**EXERCISE**
The expected answer is the set of lines in the data below between the line holding "def awaitEnd (G" and the line holding "ends (R183). -/", inclusive, written out exactly.

╭──

-- ==== Sys2Proof/Machine/HostSequencer.lean ====
section
/-! DEFINITION. Family 43, the host operations, the sequencer and the whole decode (R170 to R182), RESET (R220), and which
operation a step performs next. -/

namespace Sys2Proof.Machine

/-! ## START, STEP and FINISH -/

/-- START: ignored while BUSY; else CAUSE <- NONE and FRAME_EXTRACT, and when that did not raise, off <- 0 and
STATUS <- BUSY (R170). -/
def start (G : Geometry) (s : State) : State :=
  if s.status = .busy then s
  else if isShort G s then raise .shortBuffer { s with outcomeOpen := false }
  else enterBusy (latchBase G s)

/-- START (R170). -/
def execStart (s : State) : Host.Outcome State Fault Refusal := .next (start Geometry.bfu s)

/-- FINISH: STATUS <- DONE (R175). Every word of PLANE is now this decode's (R155), so that none is open. -/
def finish (s : State) : State := { s with status := .done, planeOpen := false }

/-- FINISH (R175), selected by off = FRAME_BYTES while BUSY. -/
def execFinish (s : State) : Host.Outcome State Fault Refusal :=
  blockOperation (decide (s.off.toNat = Geometry.bfu.frameBytes)) s (.next (finish s))

/-- One step of a BUSY block: FINISH at the end of the frame, else the byte at `base + off` is read and MARKER_CHECK,
HEADER_SKIP or ROW_FRAME works on it (R173). In a decode whose outcome the host has made open the step is open (log 10). -/
def blockStep (G : Geometry) (s : State) : Host.Outcome State Fault Refusal :=
  if s.outcomeOpen then .next (openStep s)
  else if s.off.toNat = G.frameBytes then .next (finish s)
  else withCurrentByte s (fun b =>
    if s.off.toNat < 4 then .next (markerCheck b s)
    else if s.off.toNat < G.headerBytes then .next (advance s)
    else .next (rowFrame G b s))

/-- STEP (R173). When STATUS is not BUSY the block has no step: it is idle, and nothing changes (R20, R173, log 19). -/
def execStep (s : State) : Host.Outcome State Fault Refusal :=
  if s.status = .busy then blockStep Geometry.bfu s else .next s

/-! ## DECODE -/

/-- s(r, c): the closed form of a sample on the bytes of IN (R135). -/
def sampleAt (G : Geometry) (m : Memory) (base r c : Nat) : Sample :=
  sampleValue (readIn m (base + keptOffset G r (c / 4) (c % 4))) (readIn m (base + keptOffset G r (c / 4) 4)) (c % 4)

/-- PLANE[p][r][c] of the result: the sample where p = SEL(r, c), else zero (R154, R171). -/
def outputWord (G : Geometry) (m : Memory) (base p r c : Nat) : Sample :=
  if p = (sel r c).index then sampleAt G m base r c else 0

/-- The three planes of the result, every word of them (R155, R171). -/
def outputPlanes (G : Geometry) (m : Memory) (base : Nat) : PlaneMem :=
  (List.range G.planeWords).map (fun key =>
    (key, outputWord G m base (key / (G.rowsKept * G.cols)) (key / G.cols % G.rowsKept) (key % G.cols)))

/-- The index of the first marker byte that differs (R192, R197). -/
def firstMismatch (m : Memory) (base : Nat) : Option Nat :=
  [0, 1, 2, 3].find? (fun i => readIn m (base + i) != markerByte i)

/-- The last group's data bytes, which D holds when a decode ends (R131). -/
def lastHeld (G : Geometry) (m : Memory) (base : Nat) : Held :=
  let byte := fun k => readIn m (base + keptOffset G (G.rowsKept - 1) (G.groupsPerRow - 1) k)
  { d0 := byte 0, d1 := byte 1, d2 := byte 2, d3 := byte 3 }

/-- The whole decode at the transaction level (R171), from a state whose STATUS is not BUSY: the checks in the source's
order, then all three planes. The hidden registers end as the sequencer leaves them (log 17). -/
def transact (G : Geometry) (s : State) : State :=
  if isShort G s then raise .shortBuffer { s with outcomeOpen := false }
  else
    let b := enterBusy (latchBase G s)
    match firstMismatch s.inp b.base.toNat with
    | some i => raise .badMarker { b with off := BitVec.ofNat 23 i }
    | none =>
      if framingOk G = false then raise .badFraming { b with off := BitVec.ofNat 23 G.headerBytes }
      else finish { b with
        off := BitVec.ofNat 23 G.frameBytes
        held := lastHeld G s.inp b.base.toNat
        plane := outputPlanes G s.inp b.base.toNat }

/-- Let the block step until STATUS is not BUSY, at most `n` times. -/
def awaitEnd (G : Geometry) : Nat → State → Host.Outcome State Fault Refusal
  | 0, s => .next s
  | n + 1, s =>
    if s.status = .busy then
      match blockStep G s with
      | .next t => awaitEnd G n t
      | .fault f => .fault f
      | .refused r => .refused r
    else .next s

/-- More steps than any walk of the 23-bit `off` to FRAME_BYTES takes, so that waiting ends (R183). -/
def waitBound : Nat := 16777216

/-- DECODE (R171), the sequence START; wait until STATUS is not BUSY. While BUSY its START is ignored and the wait is for
the decode that runs (log 17). -/
def execDecode (s : State) : Host.Outcome State Fault Refusal :=
  if s.status = .busy then awaitEnd Geometry.bfu waitBound s else .next (transact Geometry.bfu s)

/-! ## Host accesses -/

/-- The host writes IN or LEN while STATUS = BUSY, outside its contract: the write happens, and the outcome and the
planes of the running decode become open (R62, R224, R226; U4, log 10). -/
def breakContract (s : State) : State :=
  if s.status = .busy then { s with outcomeOpen := true, planeOpen := true } else s

/-- LEN_WRITE (R177): LEN <- v; while BUSY a contract violation (R226, log 10). -/
def execLenWrite (v : LenWord) (s : State) : Host.Outcome State Fault Refusal :=
  .next { breakContract s with len := v }

/-- LEN_READ (R178). -/
def execLenRead (s : State) : Host.Outcome State Fault Refusal := .next (answer (.len s.len) s)

/-- IN_WRITE (R179): IN[a] <- b; while BUSY a contract violation (R224, log 10). -/
def execInWrite (a : LenWord) (b : Byte) (s : State) : Host.Outcome State Fault Refusal :=
  .next { breakContract s with inp := writeIn s.inp a.toNat b }

/-- STATUS_READ (R180). -/
def execStatusRead (s : State) : Host.Outcome State Fault Refusal :=
  .next (answer (.status (statusCode s.status)) s)

/-- CAUSE_READ (R181). -/
def execCauseRead (s : State) : Host.Outcome State Fault Refusal :=
  .next (answer (.cause (causeCode s.cause)) s)

/-- PLANE_READ (R182). A triple outside the plane space addresses nothing and is refused (U6, log 11); while BUSY, or
where PLANE's words are open, the value read is free (R225, U4, U5, log 9, log 10); otherwise the word, or a fault where it holds no value (R34, D25, log 7). -/
def execPlaneRead (p r c : Nat) (s : State) : Host.Outcome State Fault Refusal :=
  if p < 3 ∧ isCoordinate Geometry.bfu r c then
    if s.status = .busy ∨ s.planeOpen then
      .next (answer (.word (Config.freePlaneWord s.draws)) { s with draws := s.draws + 1 })
    else
      match readPlane Geometry.bfu s.plane p r c with
      | some v => .next (answer (.word v) s)
      | none => .fault .planeNoValue
  else .refused .noSuchPlaneWord

/-! ## RESET -/

/-- RESET (R220): STATUS, CAUSE, LEN and off take their reset values; `base` and D are unspecified, free values (U7,
log 8); no plane word holds a value; IN is not touched. Also while BUSY (R221). -/
def execReset (s : State) : Host.Outcome State Fault Refusal :=
  .next { s with
    status := .idle
    cause  := .none
    len    := 0
    base   := Config.freeBase s.draws
    off    := 0
    held   := { d0 := Config.freeHeld s.draws 0, d1 := Config.freeHeld s.draws 1,
                d2 := Config.freeHeld s.draws 2, d3 := Config.freeHeld s.draws 3 }
    plane  := []
    draws  := s.draws + 1
    outcomeOpen := false
    planeOpen   := false }

/-! ## Which operation is next -/

/-- The operation the next step performs, and the state it performs it in: the first operation at the port, with its bytes
taken (log 1, log 2); with an empty port the move is the block's, its step while BUSY, nothing otherwise (R20, R173). Bytes
that are no operation, or an operation the host cannot perform, are refused. -/
def nextOperation (s : State) : Except Refusal (Instr × State) :=
  match s.port with
  | [] => .ok (.step, s)
  | b :: bs =>
    match decode (b :: bs) with
    | .reject e => .error (.undecodable e)
    | .op i rest => if i.presentable then .ok (i, { s with port := rest }) else .error .notAHostCommand

/-- A state in which a decode of a buffer of one frame, with the marker, has come to a frame offset (log 22). -/
def startedFrame (o : Nat) (s : State) : State :=
  { s with
    status := .busy
    cause := .none
    len := BitVec.ofNat 32 Geometry.bfu.frameBytes
    base := 0
    off := BitVec.ofNat 23 o
    inp := [(0, 0x42), (1, 0x52), (2, 0x43), (3, 0x4D)].foldl (fun m x => writeIn m x.1 x.2) s.inp
    port := []
    outcomeOpen := false
    planeOpen := false }

end Sys2Proof.Machine
end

╰──

**RESULT OF THE TASK**
def awaitEnd (G : Geometry) : Nat → State → Host.Outcome State Fault Refusal
  | 0, s => .next s
  | n + 1, s =>
    if s.status = .busy then
      match blockStep G s with
      | .next t => awaitEnd G n t
      | .fault f => .fault f
      | .refused r => .refused r
    else .next s

/-- More steps than any walk of the 23-bit `off` to FRAME_BYTES takes, so that waiting ends (R183). -/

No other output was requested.